Valve’s Multithreaded Programming

the guys over at valve are the shit. they’ve apparently figured out a hybrid threading model (combining coarse and fine-grained threading) to actually pull some crazy power out of those multi-core processors.

In one demo, over 500 tiny critters maneuvered around fire and complex obstacles, even tipping over a crate with their combined weight (physics calculations can also be multithreaded). The demo was run on a 2.6GHz Kentsfield CPU with four cores and 2GB of RAM. On a single-core 3.2 GHz Pentium 4, fewer than 100 critters could run around at the same frame rate, which looked much less impressive.

yeah. they are pulling mostly linear power out of it. so, it’s actually like having 4 processors instead of one.

what else has a killer multi-core-crazy processor in it?

As far as console ports go, Gabe mentioned that Valve is already putting their hybrid threading technology to good use for their Xbox 360 projects, but could not comment about its applicability to the PS3 as they were not doing any PS3 ports themselves and had no PS3 systems in their building at the time. One of the Valve programmers did mention that the PS3’s architecture is not quite as suited to their frameworks due to its asymmetric approach and the fact that the SPU (Synergistic Processing Units) could not directly access main memory.

it’s a bummer the ps3 hardware designers can design ce products but not “computers” and for sure not well enough to know what needs to happen for software over the next 5 to 10 years to unlock this “potential” they’re always flailing about.

how long before the other commercial engines start working through this stuff. mad ups for valve.


UPDATE:  i should note, too, that the above “demo” is a 2.6 GHz processor with 4 simultaneous threads.  note that it “roasts” a single threaded 3.2 GHz processor.  since i didn’t explicitly state it, the xbox 360 has 6 (not 4) threads running at 3.2 GHz (not 2.6 GHz).  so, basically, better than all of the above in their pc demo.


  1. Factory on

    “so, basically, better than all of the above in their pc demo.”

    Erm, no. The next (?) generation of consoles all (except possibly the Wii) have in-order processors, which means that despite being clocked rather high, these cpus are actually pretty slow. Quad core x86 cpus should easily be able to beat all of them.

  2. m3mnoch on

    i see where you’re coming from, but the xenon has 3 cores (albeit, not 4 like a quad), each independent with it’s own 2 in-order threads. 6 threads total. 3 pairs of 2 in-order threads — not 6 in-order threads. so, overall, there are still 2 additional execution paths to be used.

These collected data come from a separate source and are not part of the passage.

-- ==== Sys2Proof/Laws/Ops.lean ====
section
/-! SUPPORT. What each shared operation can do, said once: truncation, addresses, grid and framebuffer, the stack, the
operand forms, the IP, the label index and the frame of a step. -/

namespace Sys2Proof.Machine

/-! ### Truncation and addresses -/

theorem toNat_trunc8 (v : Int) : ((trunc8 v).toNat : Int) = v % 256 := by
  simp only [trunc8, BitVec.toNat_ofInt]
  omega

theorem trunc8_add (a b : Byte) : trunc8 ((a.toNat : Int) + b.toNat) = a + b := by
  refine BitVec.eq_of_toNat_eq (Int.ofNat.inj ?_)
  simp only [Int.ofNat_eq_natCast, toNat_trunc8, BitVec.toNat_add]
  omega

theorem trunc8_sub (a b : Byte) : trunc8 ((a.toNat : Int) - b.toNat) = a - b := by
  refine BitVec.eq_of_toNat_eq (Int.ofNat.inj ?_)
  have := a.isLt
  have := b.isLt
  simp only [Int.ofNat_eq_natCast, toNat_trunc8, BitVec.toNat_sub]
  omega

theorem trunc8_mul (a b : Byte) : trunc8 ((a.toNat : Int) * b.toNat) = a * b := by
  refine BitVec.eq_of_toNat_eq (Int.ofNat.inj ?_)
  simp only [Int.ofNat_eq_natCast, toNat_trunc8, BitVec.toNat_mul]
  norm_cast

theorem trunc8_natCast (n : Nat) : trunc8 (n : Int) = BitVec.ofNat 8 n := by
  refine BitVec.eq_of_toNat_eq (Int.ofNat.inj ?_)
  simp only [Int.ofNat_eq_natCast, toNat_trunc8, BitVec.toNat_ofNat]
  omega

theorem gridAddr_val (x y : Int) : ((gridAddr x y).val : Int) = (y % 128) * 256 + x % 256 := by
  simp only [gridAddr]
  omega

theorem fbAddr_val (x y : Int) : ((fbAddr x y).val : Int) = (y % 48) * 84 + x % 84 := by
  simp only [fbAddr]
  omega

theorem gridAddr_eq_iff (x y x' y' : Int) : gridAddr x y = gridAddr x' y' ↔ x % 256 = x' % 256 ∧ y % 128 = y' % 128 := by
  simp only [Fin.ext_iff, gridAddr]
  omega

theorem fbAddr_eq_iff (x y x' y' : Int) : fbAddr x y = fbAddr x' y' ↔ x % 84 = x' % 84 ∧ y % 48 = y' % 48 := by
  simp only [Fin.ext_iff, fbAddr]
  omega

/-! ### Grid and framebuffer -/

theorem memRead_congr {s t : State} (h : s.grid = t.grid) (a : Fin 32768) : memRead s a = memRead t a := by
  rw [memRead, memRead, h]

theorem fbRead_congr {s t : State} (h : s.fb = t.fb) (a : Fin 4032) : fbRead s a = fbRead t a := by
  rw [fbRead, fbRead, h]

theorem frameRead_frameWrite (f : Frame) (x y : Int) (bit : Bit) (a : Fin 4032) :
    frameRead (frameWrite f x y bit) a = if a = fbAddr x y then bit else frameRead f a := by
  simp only [frameRead, frameWrite, cellRead_write, Fin.ext_iff]

theorem memRead_memWrite (s : State) (a b : Fin 32768) (v : Byte) :
    memRead (memWrite s a v) b = if b = a then v else memRead s b := by
  simp only [memRead, memWrite, State.withGrid_grid, cellRead_write, Fin.ext_iff]

theorem fbRead_fbWrite (s : State) (x y : Int) (bit : Bit) (a : Fin 4032) :
    fbRead (fbWrite s x y bit) a = if a = fbAddr x y then bit else fbRead s a :=
  frameRead_frameWrite s.fb x y bit a

theorem fbRead_fbClear (s : State) (a : Fin 4032) : fbRead (fbClear s) a = 0 := rfl

theorem memWrite_wf {s : State} (h : s.grid.wf) (a : Fin 32768) (v : Byte) : (memWrite s a v).grid.wf :=
  cellWrite_canonical h a.isLt v

theorem frameWrite_wf {f : Frame} (h : f.wf) (x y : Int) (bit : Bit) : (frameWrite f x y bit).wf :=
  cellWrite_canonical h (fbAddr x y).isLt bit

theorem fbWrite_wf {s : State} (h : s.fb.wf) (x y : Int) (bit : Bit) : (fbWrite s x y bit).fb.wf :=
  frameWrite_wf h x y bit

theorem fbClear_wf (s : State) : (fbClear s).fb.wf := ⟨List.Pairwise.nil, fun _ h => nomatch h⟩

theorem reset_grid_wf : State.reset.grid.wf := ⟨List.Pairwise.nil, fun _ h => nomatch h⟩

theorem reset_fb_wf : State.reset.fb.wf := ⟨List.Pairwise.nil, fun _ h => nomatch h⟩

/-! ### Stack and operands -/

theorem push_of_lt {s : State} (h : s.stack.length < 512) (v : Byte) : push v s = s.withStack (v :: s.stack) := if_pos h

theorem push_of_full {s : State} (h : 512 ≤ s.stack.length) (v : Byte) : push v s = raiseStackOverflow s :=
  if_neg (by omega)

/-- A push changes the stack, ERR and OVF_SEEN at most. -/
theorem push_cases (v : Byte) (s : State) :
    (s.stack.length < 512 ∧ push v s = s.withStack (v :: s.stack)) ∨
      (512 ≤ s.stack.length ∧ push v s = (s.withErr .stackOverflow).withOvfSeen true) := by
  rcases Nat.lt_or_ge s.stack.length 512 with h | h
  · exact .inl ⟨h, push_of_lt h v⟩
  · exact .inr ⟨h, push_of_full h v⟩

@[simp] theorem push_ipX (v : Byte) (s : State) : (push v s).ipX = s.ipX := by unfold push; split <;> rfl
@[simp] theorem push_ipY (v : Byte) (s : State) : (push v s).ipY = s.ipY := by unfold push; split <;> rfl
@[simp] theorem push_dir (v : Byte) (s : State) : (push v s).dir = s.dir := by unfold push; split <;> rfl
@[simp] theorem push_grid (v : Byte) (s : State) : (push v s).grid = s.grid := by unfold push; split <;> rfl
@[simp] theorem push_labels (v : Byte) (s : State) : (push v s).labels = s.labels := by unfold push; split <;> rfl
@[simp] theorem push_fb (v : Byte) (s : State) : (push v s).fb = s.fb := by unfold push; split <;> rfl
@[simp] theorem push_shutdown (v : Byte) (s : State) : (push v s).shutdown = s.shutdown := by unfold push; split <;> rfl
@[simp] theorem push_redraw (v : Byte) (s : State) : (push v s).redraw = s.redraw := by unfold push; split <;> rfl
@[simp] theorem push_gamepad (v : Byte) (s : State) : (push v s).gamepad = s.gamepad := by unfold push; split <;> rfl
@[simp] theorem push_fault (v : Byte) (s : State) : (push v s).fault = s.fault := by unfold push; split <;> rfl
@[simp] theorem push_draws (v : Byte) (s : State) : (push v s).draws = s.draws := by unfold push; split <;> rfl

theorem peek_eq (s : State) : peek s = s.popped 0 := by
  cases h : s.stack <;> simp [peek, State.popped, h]

theorem pop_eq (s : State) : pop s = (s.popped 0, s.withStack (s.stack.drop 1)) := by
  rcases h : s.stack with _ | ⟨v, r⟩ <;> simp [pop, peek, State.popped, h]

theorem pop2_eq (s : State) : pop2 s = (s.popped 0, s.popped 1, s.withStack (s.stack.drop 2)) := by
  rcases h : s.stack with _ | ⟨v, _ | ⟨w, r⟩⟩ <;> simp [pop2, pop_eq, State.popped, h, State.withStack]

theorem pop3_eq (s : State) :
    pop3 s = (s.popped 0, s.popped 1, s.popped 2, s.withStack (s.stack.drop 3)) := by
  rcases h : s.stack with _ | ⟨v, _ | ⟨w, _ | ⟨u, r⟩⟩⟩ <;> simp [pop3, pop2_eq, pop_eq, State.popped, h, State.withStack]

theorem pop4_eq (s : State) :
    pop4 s = (s.popped 0, s.popped 1, s.popped 2, s.popped 3, s.withStack (s.stack.drop 4)) := by
  rcases h : s.stack with _ | ⟨v, _ | ⟨w, _ | ⟨u, _ | ⟨z, r⟩⟩⟩⟩ <;> simp [pop4, pop2_eq, State.popped, h, State.withStack]

theorem unaryOp_eq (f : Byte → Byte) (s : State) :
    unaryOp f s = push (f (s.popped 0)) (s.withStack (s.stack.drop 1)) := by rw [unaryOp, pop_eq]

theorem binaryOp_eq (f : Byte → Byte → Byte) (s : State) :
    binaryOp f s = push (f (s.popped 0) (s.popped 1)) (s.withStack (s.stack.drop 2)) := by rw [binaryOp, pop2_eq]

theorem branchOp_eq (zero other : Dir) (s : State) :
    branchOp zero other s = (s.withStack (s.stack.drop 1)).withDir (if s.popped 0 = 0 then zero else other) := by
  simp only [branchOp, pop_eq]

theorem loadOp_eq (f : Byte → Byte) (s : State) :
    loadOp f s = push (f (memRead s (cellAt (s.popped 0) (s.popped 1)))) (s.withStack (s.stack.drop 2)) := by
  simp only [loadOp, pop2_eq]
  rfl

theorem storeOp_eq (f : Byte → Byte) (s : State) :
    storeOp f s = memWrite (s.withStack (s.stack.drop 3)) (cellAt (s.popped 0) (s.popped 1)) (f (s.popped 2)) := by
  simp only [storeOp, pop3_eq]

@[simp] theorem popped_clearErr (s : State) (n : Nat) : (clearErr s).popped n = s.popped n := rfl

/-! ### The frame of a step -/

/-- A step that does not trap: the handler runs with ERR cleared, then the tail advance. -/
theorem complete_eq (h : State → State) (s : State) : complete h s = .next (moveIp (h (clearErr s))) := rfl

/-- Without an overflow the end of a step is `endsHere` of what the handler left. -/
theorem moveIp_of_no_err {u : State} (h : u.err = .none) : moveIp u = u.endsHere := by
  rw [State.endsHere, State.endsAt, ← h]
  rfl

/-- A handler with one push of `v` on `u`, with room for it. -/
theorem moveIp_push_of_lt {u : State} (h : u.stack.length < 512) (he : u.err = .none) (v : Byte) :
    moveIp (push v u) = (u.withStack (v :: u.stack)).endsHere := by
  rw [push_of_lt h, moveIp_of_no_err (by simpa using he)]

/-- The same on a full stack. -/
theorem moveIp_push_of_full {u : State} (h : 512 ≤ u.stack.length) (v : Byte) :
    moveIp (push v u) = u.endsHere.overflowed := by
  rw [push_of_full h]
  rfl

theorem divideOp_cases (f : Byte → Byte → Byte) (s : State) :
    (s.popped 1 = 0 ∧ divideOp f s = .next (markDivByZero s)) ∨
      (s.popped 1 ≠ 0 ∧ divideOp f s = complete (binaryOp f) s) := by
  simp only [divideOp, pop2_eq]
  by_cases h : s.popped 1 = 0
  · exact .inl ⟨h, if_pos h⟩
  · exact .inr ⟨h, if_neg h⟩

/-- A step answers a next state exactly when the block is enabled and its instruction does. -/
theorem step_next_iff (s t : State) :
    step s = .next t ↔ s.fault = false ∧ s.shutdown = false ∧ exec (decodeByte (byteAtIp s)) s = .next t := by
  unfold step whenEnabled
  cases s.fault <;> cases s.shutdown <;> simp

theorem runSteps_succ {s t : State} (n : Nat) (h : step s = .next t) : runSteps (n + 1) s = runSteps n t := by
  rw [runSteps, h]

/-- What every step keeps, every run keeps. -/
theorem runSteps_keeps {P : State → Prop} (hstep : ∀ s t, P s → step s = .next t → P t) (n : Nat) {s t : State}
    (hs : P s) (h : runSteps n s = .next t) : P t := by
  induction n generalizing s with
  | zero =>
    cases h
    exact hs
  | succ n ih =>
    rw [runSteps] at h
    split at h
    · next u hu => exact ih (hstep s u hs hu) h
    · cases h
    · cases h

/-! ### Label index -/

theorem labelOf_congr {s t : State} (h : s.labels = t.labels) (c : Byte) : labelOf s c = labelOf t c := by
  simp only [labelOf, h]

theorem labelOf_setLabel (s : State) (c k : Byte) (e : LabelEntry) :
    labelOf (setLabel s c e) k = if k = c then e else labelOf s k := by
  simp only [labelOf, setLabel, State.withLabels_labels, Vector.getElem_set, BitVec.toNat_inj, eq_comm]

theorem labelOf_invalidateLabels (s : State) (c : Byte) :
    labelOf (invalidateLabels s) c = { labelOf s c with valid := false } := by
  simp [labelOf, invalidateLabels]

theorem scanCell_cases (y : Nat) (s : State) (x : Nat) :
    (memRead s (gridAddr x y) ≠ 0x3B ∧ scanCell y s x = s) ∨
      (memRead s (gridAddr x y) = 0x3B ∧ scanCell y s x = setLabel s (memRead s (gridAddr ((x : Int) + 1) y))
        { valid := true, x := BitVec.ofNat 8 (x + 1), y := BitVec.ofNat 7 y }) := by
  unfold scanCell
  split
  · next h => exact .inr ⟨h, rfl⟩
  · next h => exact .inl ⟨h, rfl⟩

/-- A fold whose every step only rewrites the label index only rewrites the label index. -/
theorem foldl_labels_only {β : Type} {f : State → β → State} (hf : ∀ s b, ∃ l, f s b = s.withLabels l) (bs : List β)
    (s : State) : ∃ l, bs.foldl f s = s.withLabels l := by
  induction bs generalizing s with
  | nil => exact ⟨s.labels, rfl⟩
  | cons b bs ih =>
    obtain ⟨l, hl⟩ := hf s b
    obtain ⟨m, hm⟩ := ih (f s b)
    exact ⟨m, by rw [List.foldl_cons, hm, hl]; rfl⟩

theorem scanCell_labels_only (y : Nat) (s : State) (x : Nat) : ∃ l, scanCell y s x = s.withLabels l := by
  rcases scanCell_cases y s x with ⟨-, h⟩ | ⟨-, h⟩
  · exact ⟨s.labels, h⟩
  · exact ⟨_, h⟩

/-- LABEL_SCAN writes the label index and nothing else. -/
theorem labelScan_labels_only (s : State) : ∃ l, labelScan s = s.withLabels l := by
  obtain ⟨l, hl⟩ := foldl_labels_only (fun t y => foldl_labels_only (scanCell_labels_only y) (List.range 255) t)
    (List.range 128) (invalidateLabels s)
  exact ⟨l, hl⟩

end Sys2Proof.Machine
end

    so, yeah, in theory, still faster. especially since it’s clocked faster.


  3. Factory on

    Erm, no. Even considering the two threads per core, the xenon will still be slower. You are underestimating the gains that being an OoO architecture give you.

  4. m3mnoch on

    not really. you are OVERestimating the difference between 3 cores and 4.

    so, in ibm’s benchmark tests for multithreaded (i.e. games — especially the code valve is putting together) applications, having 2 threads on a single processor (xenon’s cores are essentially hyperthreading) can net you speed performances up to 30% or 50% depending on the application.

    what does that mean? time for the rough back-of-the-envelope numbers…. it means one xenon core is 1.4-ish of a regular 3.2 GHz processor.

    so, 3 dual-threaded cores running at 1.4 times the performance is about the same as 4.2 single threaded 3.2 GHz cores — given the linear gains valve’s talking about.

    4.2 > 4.

    oh…. and there’s that 19% clock speed increase over the kentsfield to deal with too.

    so, not only is this false “Quad core x86 cpus should easily be able to beat all of them,” but, it’s arguably faster.

    that being said, i’ll totally rethink my position if you had some numbers or thoughts or … well … anything other than a second-grade “nuh-uh” to back up your argument.

    my way, obviously, is the way i understand it to work.


  5. Factory on

    Erm, you are assuming that clock-for-clock that an in-order cpu does as much work as an OoO cpu.

  6. m3mnoch on

    erm, you are assuming things like streaming media and vertex calculations don’t fill over 80% of the execution path.

    it’s the same reason powerpc hardware rips shit over x86 hardware during photoshop filter benchmarks. deep, not wide pipelines.